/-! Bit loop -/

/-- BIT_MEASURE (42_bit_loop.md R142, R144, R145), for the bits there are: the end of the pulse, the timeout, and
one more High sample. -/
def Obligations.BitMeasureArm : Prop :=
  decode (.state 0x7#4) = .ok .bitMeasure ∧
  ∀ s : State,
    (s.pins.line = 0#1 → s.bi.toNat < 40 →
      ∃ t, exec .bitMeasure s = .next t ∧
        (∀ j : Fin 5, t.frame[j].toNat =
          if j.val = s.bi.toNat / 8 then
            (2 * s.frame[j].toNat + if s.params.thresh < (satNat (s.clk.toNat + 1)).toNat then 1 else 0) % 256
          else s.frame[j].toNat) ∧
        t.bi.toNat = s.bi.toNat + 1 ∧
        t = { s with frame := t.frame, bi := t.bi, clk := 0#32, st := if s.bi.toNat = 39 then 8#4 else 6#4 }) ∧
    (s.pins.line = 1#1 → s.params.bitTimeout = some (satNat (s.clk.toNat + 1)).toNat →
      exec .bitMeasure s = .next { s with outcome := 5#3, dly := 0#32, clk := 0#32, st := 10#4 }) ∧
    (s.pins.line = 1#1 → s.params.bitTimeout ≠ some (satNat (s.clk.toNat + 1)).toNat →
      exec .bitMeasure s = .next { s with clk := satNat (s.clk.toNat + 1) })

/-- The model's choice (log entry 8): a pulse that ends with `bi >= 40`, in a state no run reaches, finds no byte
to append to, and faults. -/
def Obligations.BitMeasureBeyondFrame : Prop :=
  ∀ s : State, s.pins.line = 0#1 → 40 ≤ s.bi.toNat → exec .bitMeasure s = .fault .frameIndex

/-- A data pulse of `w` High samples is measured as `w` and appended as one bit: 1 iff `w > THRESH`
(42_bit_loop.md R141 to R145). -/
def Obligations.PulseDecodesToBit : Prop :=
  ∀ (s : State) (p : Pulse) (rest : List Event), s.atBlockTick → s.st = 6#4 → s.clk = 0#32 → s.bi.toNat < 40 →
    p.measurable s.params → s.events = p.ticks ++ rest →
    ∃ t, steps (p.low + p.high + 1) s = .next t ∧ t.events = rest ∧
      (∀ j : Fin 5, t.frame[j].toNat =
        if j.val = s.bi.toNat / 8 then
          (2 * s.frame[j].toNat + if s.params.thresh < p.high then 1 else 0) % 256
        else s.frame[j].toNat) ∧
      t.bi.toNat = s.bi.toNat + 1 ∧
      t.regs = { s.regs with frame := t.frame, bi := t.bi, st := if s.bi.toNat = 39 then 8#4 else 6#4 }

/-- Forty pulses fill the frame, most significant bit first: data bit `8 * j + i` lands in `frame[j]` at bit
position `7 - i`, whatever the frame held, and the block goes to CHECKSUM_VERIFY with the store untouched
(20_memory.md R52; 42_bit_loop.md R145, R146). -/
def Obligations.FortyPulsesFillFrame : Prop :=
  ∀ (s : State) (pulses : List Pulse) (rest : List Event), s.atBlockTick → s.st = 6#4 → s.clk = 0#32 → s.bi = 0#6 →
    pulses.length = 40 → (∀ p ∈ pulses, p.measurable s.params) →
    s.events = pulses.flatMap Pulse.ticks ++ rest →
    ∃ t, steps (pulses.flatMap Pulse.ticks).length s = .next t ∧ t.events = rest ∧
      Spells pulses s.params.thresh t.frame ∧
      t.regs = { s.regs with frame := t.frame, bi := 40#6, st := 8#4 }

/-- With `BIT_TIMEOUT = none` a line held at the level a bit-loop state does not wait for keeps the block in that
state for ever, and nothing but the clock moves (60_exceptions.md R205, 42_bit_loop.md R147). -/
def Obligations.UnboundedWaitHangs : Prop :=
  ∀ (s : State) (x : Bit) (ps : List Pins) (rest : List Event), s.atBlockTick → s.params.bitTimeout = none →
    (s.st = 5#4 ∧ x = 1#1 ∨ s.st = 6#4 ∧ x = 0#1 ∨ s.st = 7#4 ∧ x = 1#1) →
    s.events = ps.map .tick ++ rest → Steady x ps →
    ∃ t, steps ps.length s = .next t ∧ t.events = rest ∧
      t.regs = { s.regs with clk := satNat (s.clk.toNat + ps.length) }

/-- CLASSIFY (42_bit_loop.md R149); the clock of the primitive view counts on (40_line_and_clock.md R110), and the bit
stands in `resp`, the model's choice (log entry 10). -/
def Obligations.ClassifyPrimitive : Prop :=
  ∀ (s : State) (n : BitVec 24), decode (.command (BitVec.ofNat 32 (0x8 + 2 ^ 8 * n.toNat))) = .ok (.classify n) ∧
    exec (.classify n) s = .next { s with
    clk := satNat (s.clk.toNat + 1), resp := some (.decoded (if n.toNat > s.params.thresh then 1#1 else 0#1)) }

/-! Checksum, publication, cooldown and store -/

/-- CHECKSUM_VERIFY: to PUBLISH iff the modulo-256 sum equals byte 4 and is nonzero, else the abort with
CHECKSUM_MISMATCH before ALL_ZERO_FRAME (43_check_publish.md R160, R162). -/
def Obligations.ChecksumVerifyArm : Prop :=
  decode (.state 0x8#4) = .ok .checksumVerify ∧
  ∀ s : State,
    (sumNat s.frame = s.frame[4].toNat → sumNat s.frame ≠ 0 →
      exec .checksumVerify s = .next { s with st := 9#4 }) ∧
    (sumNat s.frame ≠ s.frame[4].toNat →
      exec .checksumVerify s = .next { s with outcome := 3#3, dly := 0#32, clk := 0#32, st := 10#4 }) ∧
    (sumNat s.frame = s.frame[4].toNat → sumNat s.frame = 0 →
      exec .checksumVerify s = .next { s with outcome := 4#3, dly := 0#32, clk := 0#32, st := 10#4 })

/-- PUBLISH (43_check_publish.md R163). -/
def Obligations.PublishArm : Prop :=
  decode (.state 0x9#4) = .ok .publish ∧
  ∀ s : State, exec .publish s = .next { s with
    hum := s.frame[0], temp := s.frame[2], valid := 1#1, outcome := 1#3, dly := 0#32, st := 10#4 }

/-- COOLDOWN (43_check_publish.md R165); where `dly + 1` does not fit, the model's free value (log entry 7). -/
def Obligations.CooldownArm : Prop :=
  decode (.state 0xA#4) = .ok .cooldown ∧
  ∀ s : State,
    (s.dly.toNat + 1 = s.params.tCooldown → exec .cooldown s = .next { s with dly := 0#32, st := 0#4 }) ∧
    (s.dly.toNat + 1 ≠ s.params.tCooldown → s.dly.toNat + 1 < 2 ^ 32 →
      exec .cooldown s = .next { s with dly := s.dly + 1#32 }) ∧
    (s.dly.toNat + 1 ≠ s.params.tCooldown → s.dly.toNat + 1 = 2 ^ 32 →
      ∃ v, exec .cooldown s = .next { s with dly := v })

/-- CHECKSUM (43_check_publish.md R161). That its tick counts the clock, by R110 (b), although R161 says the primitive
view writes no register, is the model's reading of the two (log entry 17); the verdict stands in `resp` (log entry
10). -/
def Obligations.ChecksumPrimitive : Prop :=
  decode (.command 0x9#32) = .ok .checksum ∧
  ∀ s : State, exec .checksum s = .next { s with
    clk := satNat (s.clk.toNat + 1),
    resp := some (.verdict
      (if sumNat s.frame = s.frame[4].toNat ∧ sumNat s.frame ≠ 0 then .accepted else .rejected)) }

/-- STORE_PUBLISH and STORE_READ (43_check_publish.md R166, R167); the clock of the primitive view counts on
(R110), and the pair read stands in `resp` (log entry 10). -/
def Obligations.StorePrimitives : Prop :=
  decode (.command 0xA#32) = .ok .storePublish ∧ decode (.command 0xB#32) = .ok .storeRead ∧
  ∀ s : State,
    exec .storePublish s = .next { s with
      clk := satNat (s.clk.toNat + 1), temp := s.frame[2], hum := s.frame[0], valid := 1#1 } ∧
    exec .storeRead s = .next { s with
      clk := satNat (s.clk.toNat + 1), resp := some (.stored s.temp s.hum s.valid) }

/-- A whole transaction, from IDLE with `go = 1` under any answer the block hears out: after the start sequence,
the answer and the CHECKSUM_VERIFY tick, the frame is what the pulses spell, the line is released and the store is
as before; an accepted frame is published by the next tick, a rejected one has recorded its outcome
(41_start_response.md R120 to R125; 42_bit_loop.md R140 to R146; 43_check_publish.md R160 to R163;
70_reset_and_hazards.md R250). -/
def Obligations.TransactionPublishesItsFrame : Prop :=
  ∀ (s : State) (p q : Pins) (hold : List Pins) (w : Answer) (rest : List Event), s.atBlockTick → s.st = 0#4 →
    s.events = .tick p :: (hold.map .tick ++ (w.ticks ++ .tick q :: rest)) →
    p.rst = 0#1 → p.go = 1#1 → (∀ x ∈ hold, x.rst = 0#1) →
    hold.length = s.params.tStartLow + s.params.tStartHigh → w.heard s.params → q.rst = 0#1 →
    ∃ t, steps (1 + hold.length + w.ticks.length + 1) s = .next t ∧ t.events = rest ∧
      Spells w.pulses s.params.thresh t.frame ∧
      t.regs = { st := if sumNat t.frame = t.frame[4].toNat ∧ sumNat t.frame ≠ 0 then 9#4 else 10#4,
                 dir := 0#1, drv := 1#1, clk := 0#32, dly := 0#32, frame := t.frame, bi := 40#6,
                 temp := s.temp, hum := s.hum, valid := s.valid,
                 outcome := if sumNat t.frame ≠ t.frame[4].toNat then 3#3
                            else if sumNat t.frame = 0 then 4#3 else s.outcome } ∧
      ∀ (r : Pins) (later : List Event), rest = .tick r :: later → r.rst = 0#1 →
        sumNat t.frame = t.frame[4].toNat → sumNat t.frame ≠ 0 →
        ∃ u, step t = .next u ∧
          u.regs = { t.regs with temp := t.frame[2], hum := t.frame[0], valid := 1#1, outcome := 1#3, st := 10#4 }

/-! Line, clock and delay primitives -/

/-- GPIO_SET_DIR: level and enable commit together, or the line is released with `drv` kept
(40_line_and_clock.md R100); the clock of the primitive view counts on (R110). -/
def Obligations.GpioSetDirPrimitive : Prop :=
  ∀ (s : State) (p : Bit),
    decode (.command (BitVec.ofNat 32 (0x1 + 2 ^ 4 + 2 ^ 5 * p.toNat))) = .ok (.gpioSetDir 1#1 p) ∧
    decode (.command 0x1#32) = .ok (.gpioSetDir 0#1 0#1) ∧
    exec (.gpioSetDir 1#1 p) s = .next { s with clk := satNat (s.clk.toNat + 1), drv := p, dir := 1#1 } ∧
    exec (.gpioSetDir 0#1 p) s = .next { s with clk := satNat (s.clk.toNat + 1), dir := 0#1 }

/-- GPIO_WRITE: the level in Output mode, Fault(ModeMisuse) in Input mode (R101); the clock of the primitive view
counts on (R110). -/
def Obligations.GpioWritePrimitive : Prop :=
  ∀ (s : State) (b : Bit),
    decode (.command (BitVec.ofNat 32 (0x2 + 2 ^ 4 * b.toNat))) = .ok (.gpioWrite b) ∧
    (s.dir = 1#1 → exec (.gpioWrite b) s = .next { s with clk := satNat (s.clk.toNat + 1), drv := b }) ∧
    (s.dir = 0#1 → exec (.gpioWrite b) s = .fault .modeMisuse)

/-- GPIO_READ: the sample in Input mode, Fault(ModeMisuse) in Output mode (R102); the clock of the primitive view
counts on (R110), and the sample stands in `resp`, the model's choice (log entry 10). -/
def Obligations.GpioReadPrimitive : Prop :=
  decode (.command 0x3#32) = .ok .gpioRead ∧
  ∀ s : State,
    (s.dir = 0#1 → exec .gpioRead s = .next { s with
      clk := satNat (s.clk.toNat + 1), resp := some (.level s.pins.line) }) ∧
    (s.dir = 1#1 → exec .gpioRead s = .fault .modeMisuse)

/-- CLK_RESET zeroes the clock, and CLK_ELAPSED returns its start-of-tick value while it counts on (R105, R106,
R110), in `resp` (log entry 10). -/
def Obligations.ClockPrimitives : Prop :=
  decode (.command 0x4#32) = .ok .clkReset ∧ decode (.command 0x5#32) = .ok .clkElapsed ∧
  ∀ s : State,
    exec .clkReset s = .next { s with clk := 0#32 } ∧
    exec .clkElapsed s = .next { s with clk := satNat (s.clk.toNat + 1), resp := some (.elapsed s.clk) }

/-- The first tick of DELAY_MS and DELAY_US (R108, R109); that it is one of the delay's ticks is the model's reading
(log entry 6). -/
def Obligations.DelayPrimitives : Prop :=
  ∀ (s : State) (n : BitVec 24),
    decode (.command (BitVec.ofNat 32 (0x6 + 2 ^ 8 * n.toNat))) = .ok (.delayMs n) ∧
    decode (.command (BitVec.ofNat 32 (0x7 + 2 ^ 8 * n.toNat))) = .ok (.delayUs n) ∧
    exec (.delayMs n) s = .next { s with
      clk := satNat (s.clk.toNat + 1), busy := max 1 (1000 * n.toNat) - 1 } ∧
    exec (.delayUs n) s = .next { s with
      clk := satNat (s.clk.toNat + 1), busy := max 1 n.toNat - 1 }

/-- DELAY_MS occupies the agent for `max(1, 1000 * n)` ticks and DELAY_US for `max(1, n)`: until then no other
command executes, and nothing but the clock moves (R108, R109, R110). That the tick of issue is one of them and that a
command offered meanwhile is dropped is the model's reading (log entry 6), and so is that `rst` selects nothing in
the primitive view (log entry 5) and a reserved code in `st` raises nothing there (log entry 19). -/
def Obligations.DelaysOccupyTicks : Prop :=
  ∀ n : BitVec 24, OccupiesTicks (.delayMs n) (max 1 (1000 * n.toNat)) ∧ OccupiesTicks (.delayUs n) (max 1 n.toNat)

+ + + +

▶ [Task instructions]: Filtering the entries above by the word "some", copy each line that matches.

▶ [Written solution]:
    (s.pins.line = 1#1 → s.params.bitTimeout = some (satNat (s.clk.toNat + 1)).toNat →
    (s.pins.line = 1#1 → s.params.bitTimeout ≠ some (satNat (s.clk.toNat + 1)).toNat →
    clk := satNat (s.clk.toNat + 1), resp := some (.decoded (if n.toNat > s.params.thresh then 1#1 else 0#1)) }
    resp := some (.verdict
      clk := satNat (s.clk.toNat + 1), resp := some (.stored s.temp s.hum s.valid) }
      clk := satNat (s.clk.toNat + 1), resp := some (.level s.pins.line) }) ∧
    exec .clkElapsed s = .next { s with clk := satNat (s.clk.toNat + 1), resp := some (.elapsed s.clk) }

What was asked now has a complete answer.